首页 女生 近代现代 成为万人迷的老实人丈夫

第86章

  甚至只能暂时将这当做一条捷径,一条可以无时无刻陪在满满身边的最优捷径。

  “我自己喝。”

  祁澜从祁珩的手中接过水杯。

  客厅里的众人表情不一,有的在暗喜祁澜对这个没有血缘关系的哥哥不存在其他成分的感情,有的则在偷偷观察祁珩脸上的表情,想要从祁珩的挫败中为自己的不得志也寻求一丝安慰。

  就在祁珩也觉得心如死灰的时候,喝了两口水的祁澜突然把手搭在他的手背上,语气认真地说道:“哥哥身体不好,不要做这些事情。”

  祁珩感动得要命,眼泪差点儿就没夺眶而出。

  裴殊池掌握着扶稳抱稳祁澜的权力,因此即使他看到眼前的这幅画面,倒也还是非常的镇定。

  然而下一秒他就不淡定了。

  看到祁澜的淡色唇角漫出浅浅的水渍,裴殊池眯了眯眼睛,问道:“满满,我帮你好不好?我喂你喝。”

  祁澜当然不会拒绝裴殊池的请求。

  他直觉抱着自己的这个人不会伤害自己,他愿意把全部的信任都交给对方。

  “好,”祁澜还当是裴殊池也要喝水,很大方地把水杯递给裴殊池,“你也喝。”

  裴殊池想起自己之前把满满送回到房间里,听到满满对自己说的那句模棱两可的话,心情一时波动得有些厉害。

  他又欣喜又不敢置信,又紧张又无所适从。

  满满待他,总归是和别人不一样的。

  沈俞看不下去了,想要插上一脚。

  “小裴,你扶得稳吗?”他走上前来,看上去是在试图帮忙,实则是想要搅搅浑水,“不如我来扶着77吧。”

  祁珩原本想着事情已经发展到如今的这个地步,已经很难再分隔满满和裴殊池之间的关系了。

  此时看到沈俞仍旧想要做出努力,不由觉得十分欣慰。

  他想要出手帮沈俞一把,也是帮无力接近满满的自己一把。

  “也行,满满跟小沈相处得好,”祁珩仗着自己的哥哥身份,直接把沈俞给安排了过去,“你扶着他应该不会反感。”

  哪想裴殊池根本不吃这一套。

  听见祁珩这样说,眼看着沈俞也要这样做之后,他直接不由分说地把水杯塞进刚站定在他和满满身边的沈俞手中。

  而后,趁沈俞和祁珩还没反应过来,微微俯身,就将祁澜给打横抱了起来。

  “各位自便吧。”

  裴殊池撂下这么一句话,抱着祁澜扬长而去。

  留下整整一沙发的人坐在原地咬牙切齿。

  .

  裴殊池小心翼翼地将人放到床上。

  本以为祁澜已经被醉意催得再次闭上了眼睛,不曾想刚把人放下,往脸上一看,就跟祁澜那双亮晶晶的眸子对了个正着。

  裴殊池:“……”

  他刚刚在外面说的那些话,这小水獭该不会全都听到了吧?

  与此同时,祁澜眨巴眨巴眼睛。

  裴殊池霎时间安下心来。

  看这个状态,不像是已经恢复到能听得懂话的样子。

  “你怎么不躺下呀?”祁澜的睫毛扑闪,好看得要命。

  他拍拍自己身侧空着的床铺,招呼裴殊池道:“来呀。

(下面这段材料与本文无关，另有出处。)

-- ==== Sys2Proof/Machine/Caliper.lean ====
section
/-! DEFINITION. The Caliper units: sequence tables, entries and urgent requests, over-range words, the turn-on checks of
Wedge, accumulators and their reads (R190, R194 to R211). -/

namespace Sys2Proof.Machine

/-- A unit's record. -/
def State.calUnit (s : State) (u : Nat) : CalUnit := sget (fun _ => CalUnit.zero) s.cal u
/-- The state with a unit's record set. -/
def State.setCal (s : State) (u : Nat) (r : CalUnit) : State := { s with cal := sput (fun _ => CalUnit.zero) s.cal u r }
/-- Modulator `k` as a resource. -/
def modRes (k : Nat) : Resource := .modulator ⟨k % 8, Nat.mod_lt _ (by decide)⟩

/-! ### Sequence tables (R198, R199) -/

/-- ARR is INTERLEAVED. -/
def ctInter (t : List Byte) : Bool := bit (le t 0 1) 0
/-- NSEQ. -/
def ctNseq (t : List Byte) : Nat := bits (le t 1 1) 1 0
/-- An entry. -/
def ctEntry (t : List Byte) (k : Nat) : List Byte := slice t (16 + 8 * k) 8
/-- INPUT. -/
def ceInput (e : List Byte) : Nat := le e 0 1
/-- ACC. -/
def ceAcc (e : List Byte) : Nat := le e 1 1
/-- REPEAT, in words. -/
def ceRepeat (e : List Byte) : Nat := bits (le e 2 2) 11 0 + 1
/-- IOW. -/
def ceIow (e : List Byte) : Nat := bits (le e 4 2) 12 10
/-- LAST. -/
def ceIsLast (e : List Byte) : Bool := bit (le e 6 1) 3

/-- The open-wire currents that an input allows (R198). -/
def iowOk (input iow : Nat) : Bool :=
  let row := decide (48 ≤ input) && decide (input < 52)
  match iow with
  | 0 => true
  | 1 | 2 | 3 => decide (input < 24) || row
  | 5 | 6 | 7 => row
  | _ => false

/-- A used entry without a reserved value (R199). -/
def calEntryOk (e : List Byte) : Bool :=
  decide (ceInput e < 96) && decide (ceAcc e < 64) && decide (le e 2 2 < 4096) && decide (le e 4 2 < 2 ^ 13)
    && iowOk (ceInput e) (ceIow e) && decide (bits (le e 6 1) 2 0 < 7) && bits (le e 6 1) 7 4 == 0 && zeros e 7 1

/-- The entries with LAST = 1, ascending. -/
def ctLasts (t : List Byte) : List Nat := (List.range 128).filter fun k => ceIsLast (ctEntry t k)

/-- First and last entry of sequence `q`, where the table has one (R199). -/
def ctSpan (t : List Byte) (q : Nat) : Option (Nat × Nat) :=
  if ctNseq t ≤ q then none
  else match ctLasts t with
    | [] => none
    | a :: r => if q = 0 then some (0, a) else match r with
        | [] => none
        | b :: _ => some (a + 1, b)

/-- The content checks of a sequence table (R199). -/
def calTableOk (t : List Byte) : Bool :=
  let n := ctNseq t
  bits (le t 0 1) 7 1 == 0 && decide (le t 1 1 < 3) && zeros t 2 14 && !(n == 2 && ctInter t) && decide (n ≤ (ctLasts t).length)
    && (match ctSpan t (n - 1) with
        | none => true
        | some sp => (List.range (sp.2 + 1)).all fun k => calEntryOk (ctEntry t k))

/-! ### Accumulators (R206, R209) -/

/-- A word as a number. -/
def wordOf (w : BitVec 24) : Int := w.toInt

/-- Words collected into an entry register (R201). -/
def Acc.collect (a : Acc) (ws : List Int) : Acc :=
  { a with sum := a.sum + ws.sum, count := a.count + ws.length, low := ws.foldl min a.low, high := ws.foldl max a.high }

/-- An entry merged into its accumulator in one step (R206). -/
def Acc.merge (a e : Acc) : Acc :=
  let sum := a.sum + e.sum
  let cnt := a.count + e.count
  ⟨clampS 48 sum, satTo (2 ^ 32 - 1) cnt, min a.low e.low, max a.high e.high,
   a.sat || sum != clampS 48 sum || decide (2 ^ 32 ≤ cnt), a.ovr || e.ovr⟩

/-- An accumulator as its 24 bytes of the snapshot (R209). -/
def Acc.bytes (a : Acc) : List Byte :=
  leBytes 6 (enc 48 a.sum) ++ [BitVec.ofNat 8 (b2n a.sat + 2 * b2n a.ovr), 0] ++ leBytes 4 a.count
    ++ leBytes 4 (enc 24 a.low) ++ leBytes 8 (enc 24 a.high)

/-- An accumulator of a unit. -/
def CalUnit.accAt (r : CalUnit) (n : Nat) : Acc := sget (fun _ => Acc.zero) r.acc n
/-- An entry register of a unit. -/
def CalUnit.partAt (r : CalUnit) (q : Nat) : Acc := sget (fun _ => Acc.zero) r.part q

/-! ### Who runs -/

/-- A unit's checks and conversions can be made: its buffer is ready and the modulator domain runs (R18, R197). -/
def calReady (s : State) (u : Nat) : Bool := s.flag (F.CAL_Un_STAT.REF_READY u) && s.get (F.CLK_Dd.STATE 4) == 1

/-- Sequence `q` is loaded and owns its modulators (R200). -/
def seqLoaded (s : State) (u q : Nat) : Bool :=
  let t := (s.calUnit u).table
  (ctSpan t q).isSome && s.owner (modRes (2 * u + q)) == cSequence
    && (!ctInter t || s.owner (modRes (2 * u + 1)) == cSequence)

/-- Sequence `q` uses the modulator of urgent requests, M(2u + 1) (R202). -/
def seqUrgentMod (s : State) (u q : Nat) : Bool := q == 1 || ctInter (s.calUnit u).table

/-- The entry register of a source. -/
def srcNum : CalSource → Nat
  | .seq0 => 0
  | .seq1 => 1
  | .urgent => 2

/-- An entry register emptied. -/
def dropPart (s : State) (u q : Nat) : State :=
  let r := s.calUnit u
  s.setCal u { r with part := sput (fun _ => Acc.zero) r.part q Acc.zero }

/-- WQ follows the queue of Wedge's requests. -/
def setWq (s : State) (u : Nat) (l : List TurnOn) : State :=
  (s.setCal u { s.calUnit u with wq := l }).set (F.CAL_Un_STAT.WQ u) l.length

/-- The next urgent request runs, Wedge's before the host's; a sequence it finds on the modulator is preempted and its words
discarded (R202). -/
def urgentNext (s : State) (u : Nat) : State :=
  let r := s.calUnit u
  let was := s.get (F.CAL_Un_STAT.URG u)
  let now := if was != 0 then was else if !r.wq.isEmpty then 1 else if r.host.isSome then 2 else 0
  let s := s.set (F.CAL_Un_STAT.URG u) now
  if was = 0 && now != 0 then
    let s := dropPart s u 2
    let hit := (List.range 2).filter fun q => seqLoaded s u q && seqUrgentMod s u q
    if hit.isEmpty then s else (s.each hit fun s q => dropPart s u q).bump (F.CAL_Un_CNT.PREEMPT u)
  else s

/-- The urgent request that ran is over, and the next one runs. -/
def urgentOver (s : State) (u : Nat) : State :=
  let r := s.calUnit u
  let next := if !r.wq.isEmpty then 1 else if r.host.isSome then 2 else 0
  (dropPart s u 2).set (F.CAL_Un_STAT.URG u) next

/-- A host request that runs is aborted by a request of Wedge, reported as an eviction (R202). -/
def hostAbort (s : State) (u : Nat) : State :=
  let r := modRes (2 * u + 1)
  let s := s.setCal u { s.calUnit u with host := none }
  let s := ((s.set (F.CAL_Un_URG_STAT.BUSY u) 0).set (F.CAL_Un_URG_STAT.RESULT u) 1).set (F.CAL_Un_STAT.URG u) 0
  let s := (s.set (loserF r) cHost).bump (conflictF r)
  (dropPart s u 2).event 0x50 true (ownershipPayload r (s.owner r) cHost true)

/-- Wedge asks for the turn-on check of a sink (R190): queued, or not made and counted as exceeding (R197). -/
def turnOnCheck (s : State) (c : TurnOn) : State :=
  let u := c.pin / 24
  if !calReady s u then pinEval s c.pin 2 none
  else
    let s := if s.get (F.CAL_Un_STAT.URG u) = 2 then hostAbort s u else s
    let was := s.get (F.CAL_Un_STAT.URG u)
    let s := setWq s u ((s.calUnit u).wq ++ [c])
    if was = 0 then urgentNext s u else s

/-- A check is abandoned: Wedge withdrew the enable (R190). -/
def turnOnAbandon (s : State) (pin : Nat) : State :=
  let u := pin / 24
  let l := (s.calUnit u).wq
  let first := s.get (F.CAL_Un_STAT.URG u) == 1 && (match l with
    | [] => false
    | c :: _ => c.pin == pin)
  let s := if l.any fun c => c.pin == pin then setWq s u (l.filter fun c => c.pin != pin) else s
  if first then urgentOver s u else s

/-- The check's words pass: their mean lies within 0.75 to 1.25 times ISET × ONT / 65,536, on the 1.0 A scale (R190,
R196). -/
def turnOnPass (c : TurnOn) (a : Acc) : Bool :=
  let want : Int := (c.iset * c.ont * 8388607 * a.count : Nat)
  decide (3 * want ≤ 4 * a.sum * 6553600) && decide (4 * a.sum * 6553600 ≤ 5 * want)

/-! ### Entries and urgent requests (R201 to R204) -/

/-- Whether a source converts now, its REPEAT, target accumulator, entry (0xFF for urgent) and input. -/
structure CalRun where
  repeats : Nat
  acc : Nat
  entry : Nat
  input : Nat
  deriving DecidableEq, Repr

/-- The entry in progress of sequence `q`. -/
def seqEntryF (u q : Nat) : Field := if q = 0 then F.CAL_Un_STAT.SEQ0_ENTRY u else F.CAL_Un_STAT.SEQ1_ENTRY u

/-- What a source is converting, none where it does not run. -/
def calRun (s : State) (u : Nat) (src : CalSource) : Option CalRun :=
  if !s.flag (F.CAL_Un_STAT.REF_READY u) then none
  else match src with
    | .urgent =>
      let r := s.calUnit u
      match s.get (F.CAL_Un_STAT.URG u) with
      | 1 => r.wq.head?.map fun c => ⟨40, 0, 0xFF, 24 + c.pin % 24⟩
      | 2 => r.host.map fun v => ⟨bits v 27 16 + 1, bits v 13 8, 0xFF, bits v 6 0⟩
      | _ => none
    | _ =>
      let q := srcNum src
      if !seqLoaded s u q || (s.get (F.CAL_Un_STAT.URG u) != 0 && seqUrgentMod s u q) then none
      else
        let k := s.get (seqEntryF u q)
        let e := ctEntry (s.calUnit u).table k
        some ⟨ceRepeat e, ceAcc e, k, ceInput e⟩

/-- Words put into the entry register of a source, with the OVR mark of an over-range word. -/
def collectWords (s : State) (u q : Nat) (ws : List Int) (ovr : Bool) : State :=
  let r := s.calUnit u
  let a := (r.partAt q).collect ws
  s.setCal u { r with part := sput (fun _ => Acc.zero) r.part q { a with ovr := a.ovr || ovr } }

/-- The entry register of a source merged into an accumulator and emptied. -/
def mergePart (s : State) (u q n : Nat) : State :=
  let r := s.calUnit u
  let a := (r.accAt n).merge (r.partAt q)
  dropPart (s.setCal u { r with acc := sput (fun _ => Acc.zero) r.acc n a }) u q

/-- A sequence goes on to its next entry; at the end of its loop LOOP takes the loop's duration (R201). -/
def seqAdvance (s : State) (u q : Nat) : State :=
  match ctSpan (s.calUnit u).table q with
  | none => s
  | some sp =>
    let k := s.get (seqEntryF u q)
    if k < sp.2 then s.set (seqEntryF u q) (k + 1)
    else
      let r := s.calUnit u
      let took := roundOpen ((s.elapsed - sget (fun _ => 0) r.loopAt q : Nat)) 1000
      let s := s.set (seqEntryF u q) sp.1
      let s := s.setCal u { r with loopAt := sput (fun _ => 0) r.loopAt q s.elapsed }
      s.set (if q = 0 then F.CAL_Un_LOOP0.LOOP u else F.CAL_Un_LOOP1.LOOP u) (satTo (2 ^ 32 - 1) took.toNat)

/-- The host's request completes (R203). -/
def hostDone (s : State) (u n : Nat) : State :=
  let s := mergePart s u 2 n
  let s := s.setCal u { s.calUnit u with host := none }
  let s := ((s.set (F.CAL_Un_URG_STAT.BUSY u) 0).set (F.CAL_Un_URG_STAT.DONE u) 1).set (F.CAL_Un_URG_STAT.RESULT u) 0
  urgentOver (s.set F.CAL_EVT.URG_DONE 1) u

/-- Wedge's check completes: a LOWCUR evaluation, its words going nowhere else (R190, R202). -/
def turnOnDone (s : State) (u : Nat) : State :=
  let r := s.calUnit u
  match r.wq with
  | [] => s
  | c :: t =>
    let pass := turnOnPass c (r.partAt 2)
    pinEval (urgentOver (setWq s u t) u) c.pin 2 (some !pass)

/-- CALIPER_ENTRY_COMPLETE (R201): the words since the last over-range one; the entry's last word has completed. -/
def execCaliperEntryComplete (unit : Fin 4) (src : CalSource) (words : List (BitVec 24)) (s : State) :
    Host.Outcome State Fault Refusal :=
  .next (match calRun s unit src with
    | none => s
    | some c =>
      let q := srcNum src
      if ((s.calUnit unit).partAt q).count + words.length != c.repeats then s
      else
        let s := collectWords s unit q (words.map wordOf) false
        match src with
        | .urgent => if s.get (F.CAL_Un_STAT.URG unit) = 1 then turnOnDone s unit else hostDone s unit c.acc
        | _ => seqAdvance (mergePart s unit q c.acc) unit q)

/-- CALIPER_OVER_RANGE (R204): the words before it, then the word clamped; flagged, counted, and reported when its flag was
clear. -/
def execCaliperOverRange (unit : Fin 4) (src : CalSource) (words : List (BitVec 24)) (positive : Bool) (s : State) :
    Host.Outcome State Fault Refusal :=
  .next (match calRun s unit src with
    | none => s
    | some c =>
      let q := srcNum src
      if c.repeats < ((s.calUnit unit).partAt q).count + words.length + 1 then s
      else
        let s := collectWords s unit q (words.map wordOf ++ [if positive then 0x7FFFFF else -0x800000]) true
        let s := s.bump (F.CAL_Un_CNT.OVRWORDS unit)
        if src = .urgent && s.get (F.CAL_Un_STAT.URG unit) == 1 then s
        else
          let f : Field := if src = .urgent then F.CAL_Un_URG_STAT.OVR unit
            else ⟨R.CAL_Un_OVRm unit (c.entry / 32), c.entry % 32, c.entry % 32⟩
          if s.flag f then s
          else ((s.set f 1).set F.CAL_EVT.OVR 1).event 0x67 true
            [BitVec.ofNat 8 unit, BitVec.ofNat 8 c.entry, BitVec.ofNat 8 c.input])

/-- A write of CAL_Un_URG: a host urgent request, or refused with RESULT 2 and counted (R203); the self-test refuses every one
(R403). An input beyond 95 is a reserved encoding. -/
def calUrgWrite (s : State) (u v : Nat) : State :=
  if 95 < bits v 6 0 then s.wrErr
  else if s.flag (F.CAL_Un_URG_STAT.BUSY u) || !s.flag (F.CAL_Un_STAT.REF_READY u) || s.flag F.HIF_STAT.SELFTEST
      || s.owner (modRes (2 * u + 1)) == cSelfTest || !iowOk (bits v 6 0) (s.get (F.CAL_Un_URG_CFG.IOW u)) then
    (s.set (F.CAL_Un_URG_STAT.RESULT u) 2).wrErr
  else
    let s := s.setCal u { s.calUnit u with host := some v }
    urgentNext (s.set (F.CAL_Un_URG_STAT.BUSY u) 1) u

/-! ### Tables (R200) -/

/-- A table loads: it claims its modulators, releases those it no longer uses and starts every sequence afresh. -/
def loadSequence (s : State) (it : Item) (bytes : List Byte) : LoadResult :=
  let u := dInst it.desc
  if !calTableOk bytes then .refused stBadEntry 0 s
  else
    let n := ctNseq bytes
    let need := if n = 0 then [] else if ctInter bytes then [0, 1] else List.range n
    let r := claimAll s (need.map fun q => modRes (2 * u + q)) cSequence
    if !r.2 then .refused stConflict 0 ((r.1.set (F.CAL_Un_STAT.CONFLICT u) 1).set F.CAL_EVT.LOAD_CONFLICT 1)
    else
      let s := r.1.each ((List.range 2).filter fun q => !need.contains q) fun s q => releaseOwn s cSequence (modRes (2 * u + q))
      let s := s.setCal u { s.calUnit u with table := if n = 0 then [] else bytes,
                                             loopAt := if n = 0 then [] else sparseFrom 0 [s.elapsed, s.elapsed] }
      let s := dropPart (dropPart s u 0) u 1
      let s := ((s.set (F.CAL_Un_STAT.CONFLICT u) 0).set (F.CAL_Un_STAT.ARR u) (b2n (ctInter bytes && n != 0))).set
        (F.CAL_Un_STAT.NSEQ u) n
      .loaded (s.each [0, 1] fun s q => s.set (seqEntryF u q) (match ctSpan bytes q with
        | none => 0
        | some sp => sp.1))

/-- TABLE_LOAD_CALIPER_SEQUENCE (R200). -/
def execTableLoadCaliperSequence (ring : Fin 16) (payload : List Byte) (s : State) : Host.Outcome State Fault Refusal :=
  .next (tableRun s ring 0x08 payload loadSequence)

/-! ### The reference buffer (R197) -/

/-- REF_READY (R197): the buffer has been enabled for 2 ms. -/
def execRefReady (unit : Fin 4) (s : State) : Host.Outcome State Fault Refusal :=
  .next (if s.flag (F.CAL_Un_CTL.REF_EN unit) && decide ((s.calUnit unit).refAt + 2000000 ≤ s.elapsed) then
      s.set (F.CAL_Un_STAT.REF_READY unit) 1
    else s)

”

  裴殊池哪受得了这个。

  他摇摇头拒绝,并想起了一个比躺在满满身边更重要的事情。

  “满满,我问你一个问题好不好?”

  醉酒的人虽然不好沟通,但架不住他们自己酒后吐真言。

  只要问到点子上了,想要的答案不就是信手拈来。

  “你说一个人如果说自己活不久了,有可能是什么原因呢?”

  这样的语气和内容很能够直击灵魂。

  致使祁澜其实并没有听懂裴殊池的意思,却直接越过裴殊池的问话,联想到了自己的身上。

  他轻轻噘了噘嘴巴,紧接着低下头,小声嘟囔着回答道:“好吧好吧,其实我是生病啦。”

  听到祁澜的答复,裴殊池微微皱起了眉头。

  “你说什么?”

  祁澜倒是很有耐心,低着头重复道:“我生病啦,活不久啦。”

  裴殊池早在祁澜说第一遍的时候就听清了。

  听得清清楚楚。

  只是他觉得祁澜的这句话实在是过于离谱。

  离谱到根本不足以成为一个合理的回答的程度。

  因而他完全不去理会地重新追问。

  可还是得到了同样的回答。

  裴殊池的喉结滚了滚。

  满满被他抱在怀里的时候他没有这样紧张,满满邀请他也躺在身边的时候,他也没有这样紧张。

  唯独语气清清淡淡的这么一句话。

  让他的心如坠冰窟,又如同被架在火上烤。

  无助与惶然交错,告诉他这件事情可能真的没有表面看上去那么简单。

  可心中的侥幸又让裴殊池自欺欺人地想着,这句话是每一个喝醉了的人都有可能说出来的话。

  良久的沉默过后,裴殊池终于还是决定认为这是祁澜醉酒后的胡话。

  就比如景嘉临喝醉的时候,也经常会emo,大着舌头说自己是这个世界的毒瘤,只会给社会带来副作用,完全没有价值的存在。

  裴殊池虽然不喜欢满满这样说,但是他也知道,只要是人就会有压力。

  满满这段时间被祁珩的病折腾得十分痛苦,所以在祁珩恢复健康之后,他开始释放自己的压力,也是非常合情合理的事情。

  因此想到这儿,裴殊池也就没有过多地去追问。

  只想着满满现在心情好,想说什么他就听着。

  如果实在是有什么疑问的话,他也会暂时先记住,然后等满满恢复清醒之后,再认真地询问他就可以了。

  毕竟满满看着面色红润,气血充足,完全不像是什么生病的样子。

  等等……气血充足。

  裴殊池不可避免地想起了祁澜之前流鼻血的时候。

  “你为什么会流鼻血?”裴殊池握住祁澜的肩膀,声音沉了些,“满满,你去医院检查过吗?”

  祁澜听不懂裴殊池的话,只能看到对方的嘴巴一张一合。

  ……想亲。

  “想亲。”祁澜挂着一副茫然的表情,说着流氓的话。

  听得裴殊池一愣又一愣。

  “满满你说什么?”

  他完全不敢相信自己的耳朵,更不敢相信这两个字是从满满的嘴巴里面说出来的。

  “叽里咕噜地说什么呢,”祁澜抬手指指自己的嘴巴,对裴殊池说道,“想亲。”

  裴殊池:“……”

  疯了。

  “你的嘴唇很好看。”祁澜的双眼有些失焦。

  可他抬起手伸出去的时候,还是准确无误地摸到了裴殊池的嘴唇。

  祁澜的指尖微凉。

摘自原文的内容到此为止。